About a 40-minute north-easterly drive from Digbeth, Birmingham, the Download Festival is taking place, boasting a line-up that includes Slipknot, Lamb of God, Marilyn Manson, Judas Priest and the devil-worshipping, church-burning, riff-mongering, bat-eating, blood-raining slayers of false metal, Muse. But were any of those groups as H E A V Y as Supersonic’s The Bug? I sincerely doubt it. The bearded and be-hoodied Kevin Martin stood surrounded by intimidating desks of noise-making equipment, bathed in red light and blindingly thick clouds of dry ice. For the first part of the set he was joined by Earth’s Dylan Carlson and at colossal, chest-rattling volume, the dub/techno/desert-drone duo undertook a reconstructed and gratifyingly elongated version of last year’s impressive collaborative EP, Boa/Cold. Carlson’s guitar sound proved different again from both the clean tones of Earth’s 2005-12 post-spaghetti-western period and his recently-resurrected distorted rock fuzz. This sat somewhere between the two, with a buzzingly industrial feel to fit Martin’s industrial beats and apocalyptic effects. Eventually, Carlson vanished into the red smoke leaving Martin to up the tempo with a couple of solo pieces while awaiting his second guest. Because of the lights and the mist, rapper Flowdan was little more than a silhouette, but a silhouette with a damn powerful presence, deep, authoritative voice and fierce rhymes.

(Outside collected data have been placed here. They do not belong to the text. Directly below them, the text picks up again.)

theorem Source64.read {b : Word} (h : Source64 s operand b) : source64 s operand = .ok b := by
  cases operand with
  | imm v => exact congrArg Except.ok (Eq.symm h)
  | reg r => exact readReg_of_value h

theorem Source32.read {b : Word32} (h : Source32 s operand b) : source32 s operand = .ok b := by
  cases operand with
  | imm v => exact congrArg Except.ok (Eq.symm h)
  | reg r =>
    obtain ⟨x, hx, rfl⟩ := h
    exact readReg32_low_half hx

theorem SourceMissing.read64 {r : Reg} (h : SourceMissing s operand r) :
    source64 s operand = .error (.uninitRegister s.pc r) :=
  source64_error.2 ⟨r, h.1, h.2, rfl⟩

theorem SourceMissing.read32 {r : Reg} (h : SourceMissing s operand r) :
    source32 s operand = .error (.uninitRegister s.pc r) :=
  source32_error.2 ⟨r, h.1, h.2, rfl⟩

/-! ### The row of each shared operation -/

theorem alu64Row_of_alu64 {c : Reg → Src → Instr} {op : Params → Word → Word → Word}
    (hfields : TwoFormFields c opK opX off)
    (hexec : ∀ dst src s, exec (c dst src) s = alu64 (op s.params) dst src s) :
    Alu64Row c opK opX off op := by
  refine ⟨hfields, fun dst src s => ?_⟩
  rw [hexec]
  refine ⟨fun a b ha hb => ?_, fun hdst => ?_, fun a r ha hr => ?_⟩
  · exact alu64_next.2 ⟨a, b, ha, hb.read, rfl⟩
  · exact alu64_fault.2 (.inl (readReg_of_noValue hdst))
  · exact alu64_fault.2 (.inr ⟨a, ha, hr.read64⟩)

theorem alu32Row_of_alu32 {c : Reg → Src → Instr} {op : Params → Word32 → Word32 → Word32}
    (hfields : TwoFormFields c opK opX off)
    (hexec : ∀ dst src s, exec (c dst src) s = alu32 (op s.params) dst src s) :
    Alu32Row c opK opX off op := by
  refine ⟨hfields, fun dst src s => ?_⟩
  rw [hexec]
  refine ⟨fun a b ha hb => ?_, fun hdst => ?_, fun a r ha hr => ?_⟩
  · exact alu32_next.2 ⟨_, b, readReg32_low_half ha, hb.read, rfl⟩
  · exact alu32_fault.2 (.inl (readReg32_of_noValue hdst))
  · exact alu32_fault.2 (.inr ⟨_, readReg32_low_half ha, hr.read32⟩)

theorem unaryRow_of_aluUnary {c : Reg → Instr} {f : Params → Word → Word}
    (hfields : ∀ dst, (c dst).fields = ⟨opcode, fieldOfReg dst, 0, 0, imm⟩)
    (hexec : ∀ dst s, exec (c dst) s = aluUnary (f s.params) dst s) :
    UnaryRow c opcode imm f := by
  intro dst s
  rw [hexec]
  exact ⟨hfields dst, fun a ha => aluUnary_next.2 ⟨a, ha, rfl⟩,
    fun hdst => aluUnary_fault.2 (readReg_of_noValue hdst)⟩

theorem moveRow_of_moveExtended {c : Reg → Reg → Instr} {f : Word → Word}
    (hfields : ∀ dst src, (c dst src).fields = ⟨opcode, fieldOfReg dst, fieldOfReg src, off, 0⟩)
    (hexec : ∀ dst src s, exec (c dst src) s = moveExtended f dst src s) :
    MoveRow c opcode off f := by
  intro dst src s
  rw [hexec]
  exact ⟨hfields dst src, fun v hv => moveExtended_next.2 ⟨v, hv, rfl⟩,
    fun hsrc => moveExtended_fault.2 (readReg_of_noValue hsrc)⟩

/-- The byte swaps take the low bits by truncation, which R170 writes as a bit range. -/
theorem unaryRow_of_swapLow {c : Reg → Instr} {w : Nat} {f : Params → BitVec w → BitVec w}
    (hw : w ≤ 64) (hfields : ∀ dst, (c dst).fields = ⟨opcode, fieldOfReg dst, 0, 0, imm⟩)
    (hexec : ∀ dst s, exec (c dst) s = swapLow w (f s.params) dst s) :
    UnaryRow c opcode imm fun p a => (f p (a.extractLsb' 0 w)).zeroExtend 64 := by
  simp only [← BitVec.setWidth_eq_extractLsb' hw]
  exact unaryRow_of_aluUnary hfields hexec

/-! ### Rows with the same results -/

theorem Alu64Row.congr {c : Reg → Src → Instr} {op op' : Params → Word → Word → Word}
    (h : Alu64Row c opK opX off op) (hop : ∀ p a b, op p a b = op' p a b) :
    Alu64Row c opK opX off op' := by
  obtain rfl : op = op' := funext fun p => funext₂ (hop p)
  exact h

theorem Alu32Row.congr {c : Reg → Src → Instr} {op op' : Params → Word32 → Word32 → Word32}
    (h : Alu32Row c opK opX off op) (hop : ∀ p a b, op p a b = op' p a b) :
    Alu32Row c opK opX off op' := by
  obtain rfl : op = op' := funext fun p => funext₂ (hop p)
  exact h
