-- ==== Sys2Proof/Syntax.lean ====
section
/-!
DEFINITION. The commands of the Poermun: one constructor for each row of the opcode table, with its operands, and the operand types.
-/

namespace Sys2Proof

/-- A signal identifier (02 R70). -/
abbrev Sid := BitVec 18

/-- A local address (00 R22). -/
abbrev LocalAddr := BitVec 40

/-- A phase: a ns within a tick (01 R30). -/
abbrev Phase := Fin 10000

/-- Who writes or reads: a SEQ or SUP core, or a host port (02 R113). -/
inductive Agent where
  | seq (n : Fin 8) | sup (n : Fin 2) | h0 | tlan | h3 | jtag
  deriving DecidableEq, Repr

/-- The form of a P3 write (02 R91): VALUE, the word at +4, both in one aligned 64-bit access, or WSEQ and AGE, a write to which is ignored. -/
inductive P3Form where
  | value (v : Word) | status (w : Word) | both (v w : Word) | counters
  deriving DecidableEq, Repr

/-- The form of a read of a store entry (02 R74): VALUE, the word at +4, or both in one aligned 64-bit access. -/
inductive ReadForm where
  | value | fields | both
  deriving DecidableEq, Repr

/-- The levels of the I/O banks that have a choice (20 R875): true for 3.3 V, false for 1.8 V. -/
structure BankLevels where
  io0 : Bool
  io2 : Bool
  io3 : Bool
  io4 : Bool
  io5 : Bool
  deriving DecidableEq, Repr

/-- One conversion of a converter (10 R438, R439): its code, and the voltages of the two balls of its pair at the hold instant, in µV. -/
structure AdcSample where
  code : BitVec 18
  p : Int
  n : Int
  deriving DecidableEq, Repr

/-- Which copies of a packet came back on their own ring's receive port (07 R337): ring A's on EWA, ring B's on EWB. -/
structure OwnPorts where
  a : Bool
  b : Bool
  deriving DecidableEq, Repr

/-- The width of a direct access (00 R18). -/
inductive Width where
  | byte | half | word | double
  deriving DecidableEq, Repr

/-- What a DRAM read of a SUP core meets in its cache (13 R593): its bytes, nothing, or a line with a parity error; a core's read is a load,
through the data cache, or an instruction fetch, through the instruction cache (12 R531, 13 R591). -/
inductive CacheUse where
  | hit | miss | parity
  | fetchHit | fetchMiss | fetchParity
  deriving DecidableEq, Repr

/-- The port a host command arrives on (16 R733). -/
inductive HostPort where
  | h0 | tlan | h3 | jtag
  deriving DecidableEq, Repr

/-- A host command beyond its opcode (16 R735): its port, the source MAC on the tool LAN, NORSP, CSEQ, ARG0, ARG1 and the LEN body bytes. -/
structure HostCmd where
  port : HostPort
  mac : BitVec 48
  norsp : Bool
  cseq : Word
  arg0 : Word
  arg1 : Word
  body : List Byte
  deriving DecidableEq, Repr

/-- A received CAN frame (08 R352, R359, R360): its start of frame, identifier word (ID, IDE, FDF, RTR), DLC, BRS, ESI and data; `res` tells
that the reserved bit behind FDF is recessive. -/
structure CanFrame where
  sofTick : BitVec 48
  sofPhase : Nat
  id : Word
  dlc : BitVec 4
  brs : Bool
  esi : Bool
  data : List Byte
  res : Bool
  deriving DecidableEq, Repr

/-- What a CAN channel counts at an error (08 R376, R380, ISO 11898-1): an error in a frame, with whether it saw a dominant bit in its passive
error flag and whether it is a stuff error of arbitration on its own recessive stuff bit; a bit error in its own active error or overload
flag; a dominant bit right behind its error flag; one more run of dominant bits that the standard counts. -/
inductive CanErr where
  | frame (dominant stuffArb : Bool) | flagBit | dominantAfter | dominantRun
  deriving DecidableEq, Repr

/-- A raw input line of a feedback channel in one sample (09 R395): its level, and how many consecutive samples it has held it. -/
structure RawLine where
  level : Bool
  held : Nat
  deriving DecidableEq, Repr

/-- What stands before the command of a tool-LAN frame (16 R720, R724): the ring port, the HSR sequence number, source and destination MAC,
EtherType, the four prefix bytes. -/
structure DevHead where
  portB : Bool
  seq : BitVec 16
  mac : BitVec 48
  dst : BitVec 48
  etype : BitVec 16
  pre : Word
  deriving DecidableEq, Repr

/-- A tool-LAN frame with its command (16 R725): OP, CFL and CSEQ. -/
structure DevFrame extends DevHead where
  op : Byte
  cfl : Byte
  cseq : Word
  deriving DecidableEq, Repr

/-- The times of a PTP Sync (16 R726), in ns, and its corrections, in units of 2^-16 ns: its domain, its origin and correction, those of its
Follow_Up where it is a two-step Sync, its time of receipt, and the four times of the port's last peer delay exchange. -/
structure PtpTimes where
  domain : Byte
  origin : Int
  corr : Int
  follow : Option (Int × Int)
  receipt : Int
  peer : Option (Int × Int × Int × Int)
  deriving DecidableEq, Repr

/-- A PTP Sync as it arrives (16 R726): its interval in ns, and its master's announced data set as one number, the smaller the better (priority1,
class, accuracy, variance, priority2, identity and steps removed, most significant first). -/
structure PtpSync extends PtpTimes where
  interval : Nat
  master : Nat
  deriving DecidableEq, Repr

/-- A returned copy's place (06 R276, 20 R879): the ring whose copy it is, and whether it came in on that ring's own port. -/
structure RingCopy where
  ring : Fin 2
  ownPort : Bool
  deriving DecidableEq, Repr

/-- What a write of HPC_CQTAIL hands over (16 R739): the word, and the entries that the host has written into its ring since its last write, from
the old tail on. -/
structure RingTail where
  word : Word
  images : List (List Byte)
  deriving DecidableEq, Repr

/-- A frame as it passes through the Poermun (16 R720, R721): its bytes from the HSR tag on, and the ns it stays. -/
structure Passing where
  bytes : List Byte
  stay : Nat
  deriving DecidableEq, Repr

/-- H0 as trained (16 R709): its width, and the words that the host writes into the configuration space as it enumerates H0. -/
structure H0Trained where
  width : Fin 8
  cfg : List (Nat × Word)
  deriving DecidableEq, Repr

/-- What is shifted into the TAP (16 R731): the IEEE 1149.1 instructions, DEBUG, or any other code. -/
inductive TapCode where
  | idcode | bypass | sample | extest | debug | other
  deriving DecidableEq, Repr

The appearance of his outline and sound of his booming voice shook the gig into its third and final stage, a full-bore dance-and-bounce-and-sway-like-there’s-no-tomorrow-let’s-just-go-proper-apeshit affair. Taken as a whole, the set was a miraculous meeting of musical worlds and further testimony of Martin’s unquestionable genius. We should build statues of The Bug and his collaborators in the squares of our city centres. They might have to be fairly abstract statues, mind, ‘cos it’s so hard to see what any of ‘em look like.

The day before, Ravioli Me Away had kicked things off in style. With their stand-up, singing drummer clad in shades and a baseball cap, sci-fi-visor-headed bassist and some sort of robo-voodoo-priestess on keyboards, these jazzy, mechanically-funky neo-post-punkers announced themselves as modern heirs to The Slits’ crown.

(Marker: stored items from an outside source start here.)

-- ==== Sys2Proof/WellFormed.lean ====
section
/-!
DEFINITION. Which commands can occur: the lengths and ranges of operands that the constructors' types do not fix.
-/

namespace Sys2Proof

/-- A node address (06 glossary). -/
def nodeOk (d : Fin 64) : Bool := decide (1 ≤ d.val) && decide (d.val ≤ 62)

/-- A returned copy of a packet of `n` bytes; empty where none came back. -/
def copyOk (n : Nat) (b : List Byte) : Bool := b.isEmpty || b.length == n

/-- The body of a command is at most 1,456 bytes (16 R735). -/
def HostCmd.wf (h : HostCmd) : Bool := decide (h.body.length ≤ 1456)

/-- The operands lie within the ranges of the spec. DESIGN CHOICE (notes/assumptions/19.md). -/
def Instr.wf (i : Instr) : Bool :=
  match i with
  | .porstLRising _ => true
  | .porstLLow => true
  | .refclkFault => true
  | .vddAonLow => true
  | .vddAonRecovered => true
  | .vmon .. => true
  | .therm => true
  | .thermsd => true
  | .coldResetHoldEnd .. => true
  | .pllLocked => true
  | .pllLockLost => true
  | .zeroFillDone => true
  | .dramTrainingDone => true
  | .mramReadable => true
  | .manifestCheck => true
  | .imageLoadDone => true
  | .consistVerified => true
  | .consistLoad => true
  | .bootDone => true
  | .tickBoundary _ fabNs busy => decide (fabNs.toNat < 1000000000) && busy.all (fun n => decide (n < 32))
  | .syncOutPulseEnd => true
  | .readSysTicklo .. => true
  | .readSysFabtlo .. => true
  | .readLowWordCapture .. => true
  | .storeValueRead .. => true
  | .p3QueueWrite .. => true
  | .p3ArbiterTake => true
  | .bar2JournalWrite => true
  | .sigClrPeakclr .. => true
  | .tileCommitPoint => true
  | .slotEvaluation .. => true
  | .resultCommit => true
  | .slotShWrite .. => true
  | .slotLvWrite .. => true
  | .slotCsWrite .. => true
  | .slotEnable _ _ _ v => v.getLsbD 0
  | .slotDisable _ _ _ v => !v.getLsbD 0
  | .flagclr .. => true
  | .injStart .. => true
  | .injStop .. => true
  | .capArm .. => true
  | .capStop .. => true
  | .compartmentReturn _ _ comp bytes => decide (comp < 400) && bytes.length == 64
  | .coachHeaderReturn _ bytes _ => bytes.length == 64
  | .landing => true
  | .coachCut => true
  | .mailWindow => true
  | .mailRetransmit => true
  | .uplinkFrame d _ _ _ => nodeOk d
  | .mtxtailWrite .. => true
  | .surveyRoundStart => true
  | .enumReturn a b _ => copyOk 1012 a && copyOk 1012 b
  | .delayReturn a b _ _ _ _ _ => copyOk 516 a && copyOk 516 b
  | .rxBlockLockLoss .. => true
  | .breakHeal => true
  | .nctlReadmit _ d => nodeOk d
  | .nctlExclude _ d _ => nodeOk d
  | .canFrameValid _ _ frame => decide (frame.sofPhase < 10000) && decide (frame.data.length ≤ 64)
  | .canTxreq .. => true
  | .canTxabort .. => true
  | .canRelease .. => true
  | .canWindowExpiry .. => true
  | .canFrameEnd .. => true
  | .canBusError _ _ code _ _ => decide (1 ≤ code.val) && decide (code.val ≤ 6)
  | .busoffRecovery .. => true
  | .canRecover .. => true
  | .canOnWrite .. => true
  | .fbEdgeAccepted .. => true
  | .fbSample .. => true
  | .serialWordDecode .. => true
  | .comparePulseEnd .. => true
  | .cmpvalWrite .. => true
  | .fbOnWrite .. => true
  | .syncEntryStart .. => true
  | .adcEntryEnd .. => true
  | .adcEntryResult .. => true
  | .refbad .. => true
  | .adcOnWrite .. => true
  | .adcGo .. => true
  | .pwmPeriodStart _ j => decide (j < 100)
  | .pwmOnWrite .. => true
  | .reductionWindowEnd .. => true
  | .setEnable .. => true
  | .setArm .. => true
  | .setRelease .. => true
  | .setStop .. => true
  | .setTrig .. => true
  | .trgArm .. => true
  | .trgDisarm .. => true
  | .trgFire .. => true
  | .triggerRearm .. => true
  | .eventRaise .. => true
  | .pendingCart => true
  | .postctl .. => true
  | .postStallRelease => true
  | .take .. => true
  | .done .. => true
  | .cancel .. => true
  | .evraise .. => true
  | .stepctl .. => true
  | .stepTimerFire => true
  | .stepWaitCart => true
  | .deferredDue => true
  | .jcommit .. => true
  | .jcommitComplete .. => true
  | .watchdogExpiry .. => true
  | .wdkick .. => true
  | .coreStopTimeout .. => true
  | .sramScrubRead _ flips => flips.length == 8 && flips.all (fun m => decide (m < 8192))
  | .scrubWriteback word => decide (word < 2 ^ 38)
  | .dramScrubRead flips => flips.length == 64 && flips.all (fun m => decide (m < 65536))
  | .dramTempRead ts => !ts.isEmpty
  | .fillGo .. => true
  | .fillDone => true
  | .memSinitWrite .. => true
  | .hfracAdvance => true
  | .histogramSample => true
  | .extremeCheck _ vcore vaon => decide (vcore < 65536) && decide (vaon < 65536)
  | .snapshotCapture => true
  | .snapshotWriteDone .. => true
  | .odoSnap .. => true
  | .odoClr .. => true
  | .clearApply => true
  | .islandRelease => true
  | .islandSample .. => true
  | .tpPulseStart .. => true
  | .tpPulseCheck .. => true
  | .tpPulseEnd .. => true
  | .soOffPulseStart .. => true
  | .soOffPulseCheck .. => true
  | .soOffPulseEnd .. => true
  | .ruleEvaluation mis => mis.all (fun r => decide (r < 32))
  | .islandOutputUpdate => true
  | .ruleDelayExpiry .. => true
  | .discrepancyExpiry .. => true
  | .nodeFreshTimeout .. => true
  | .lockstep => true
  | .clockFault => true
  | .vsafe .. => true
  | .degtime => true
  | .safAck .. => true
  | .pciePerst => true
  | .h0LinkLoss => true
  | .bar4Write => true
  | .hpcCqtail _ t => t.images.all (fun b => decide (b.length ≤ 2048))
  | .ping h => h.wf
  | .rdsig h => h.wf
  | .wrsig h => h.wf
  | .rdreg h => h.wf
  | .wrreg h => h.wf
  | .rdmem h _ => h.wf
  | .claim h => h.wf
  | .hbeat h => h.wf
  | .clmstat h => h.wf
  | .event h => h.wf
  | .mail h => h.wf
  | .mailResponse => true
  | .warm h => h.wf
  | .almread h => h.wf
  | .almack h => h.wf
  | .attest h => h.wf
  | .attestDone => true
  | .qread h => h.wf
  | .cststage h => h.wf
  | .stageVerifyDone => true
  | .cstswap h => h.wf
  | .cstpatch h => h.wf
  | .patchApply => true
  | .flread h => h.wf
  | .flerase h => h.wf
  | .flwrite h => h.wf
  | .deviceFrame .. => true
  | .hsrFrame _ _ _ _ _ _ p => decide (p.stay ≤ 5000)
  | .hsrSupervision => true
  | .toolLanLinkLoss .. => true
  | .ptpSync _ _ interval _ => decide (0 < interval)
  | .ptpSyncTimeout => true
  | .usbAttach .. => true
  | .dqTail .. => true
  | .descriptorEnd _ code data => code != 0 && decide (data.length ≤ 2 ^ 24)
  | .completionTimeout .. => true
  | .dqEnable .. => true
  | .clmHb .. => true
  | .pathTimeout .. => true
  | .holdExpiry .. => true
  | .almraise .. => true
  | .arbCommit .. => true
  | .fuseJtagclose .. => true
  | .vsupSample .. => true
  | .stageLeave => true
  | .journalSealDone .. => true
  | .warmL => true
  | .sysRstreq .. => true
  | .warmRestartStart => true
  | .coreReset onLink => onLink.all (fun q => decide (q < 8))
  | .restartReloadDone mirrorBad journalBad bad => mirrorBad.all (fun l => decide (l < 4096)) && journalBad.all (fun j => decide (j < 8192)) && bad.all (fun t => decide (t < 12))
  | .engineResume => true
  | .rstlate => true
  | .sysFack .. => true
  | .governorSlot .. => true
  | .islandPowerGood .. => true
  | .ledgerCheck ue => ue.all (fun l => decide (l < 16))
  | .ldgSnap .. => true
  | .registerWrite .. => true
  | .refbadClear .. => true
  | .thermRearm => true
  | .rxBlockLockRegained .. => true
  | .tlnLinkUp .. => true
  | .h0LinkUp gen link => link.cfg.all (fun e => decide (e.1 < 4096)) && decide (1 ≤ gen.val) && decide (gen.val ≤ 5) &&
    (link.width == 1 || link.width == 2 || link.width == 4)
  | .usbVbusChange .. => true
  | .tapInstruction .. => true
  | .memue => true
  | .selfTestDone .. => true
  | .vwarnChange .. => true
  | .canBusIntegration .. => true
  | .canStartOfFrame .. => true

end Sys2Proof
end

Mark Stewart, frontman of the recently-reformed original post-punk outfit The Pop Group, prowled the stage, spitting out lyrics, his ranting attitude slightly undermined by the habit of having to read some of his words from sheets on a traditional music stand (a practice I believe Robert Smith of The Cure once said was almost as shameful as miming). That ranting Sleaford Mods bloke doesn’t have to do that. As he demonstrated at last year’s Supersonic, despite simultaneously swaggering around, swigging tinned beer, scratching at his skull and berating his own audience, Jason Williamson never fluffs a line. And he don’t need no poxy music stand. Maybe he will as he gets old(er). Stewart’s still got a decent scream on him, though. Less reading, more screaming, that’s what I say. As for his backing band, well, those hoping for something more primal than professional may have been disappointed. They stood there calmly chugging out non-chaotic licks with the polite air of session musicians. Less provocative punk primitivism than Public Image Ltd proficiency, perhaps.

It’s not like Ela Orleans moved around much either. The Glasgow-based Polish musician stood behind a table dressed in a formal shirt and tie. However, the sounds she made were both exquisite and exciting, whether leaning towards avant-garde electro-soundscapes or skew-whiff pop songs. Orleans describes her songs as “movies for ears” and they really are that captivating; thought-provoking, emotion-stirring ear-films that you’ll want to experience over and over again, as opposed to the blockbuster CGI superhero reboot that was The Pop Group.

On Saturday, London duo TOMAGA combined Drum’s Not Dead tribal pounding with abstract guitar rumbles and similarly wonky noises made using boxes with wires and stuff sticking out of ‘em. With slow, minimalist drums backing trombone, sax and violin, Copenhagen’s all-female Selvhenter crafted some really cool deep-skronk drone-jazz pieces and were clearly touched by the large crowd’s enthusiastic reception of their underground experimentation.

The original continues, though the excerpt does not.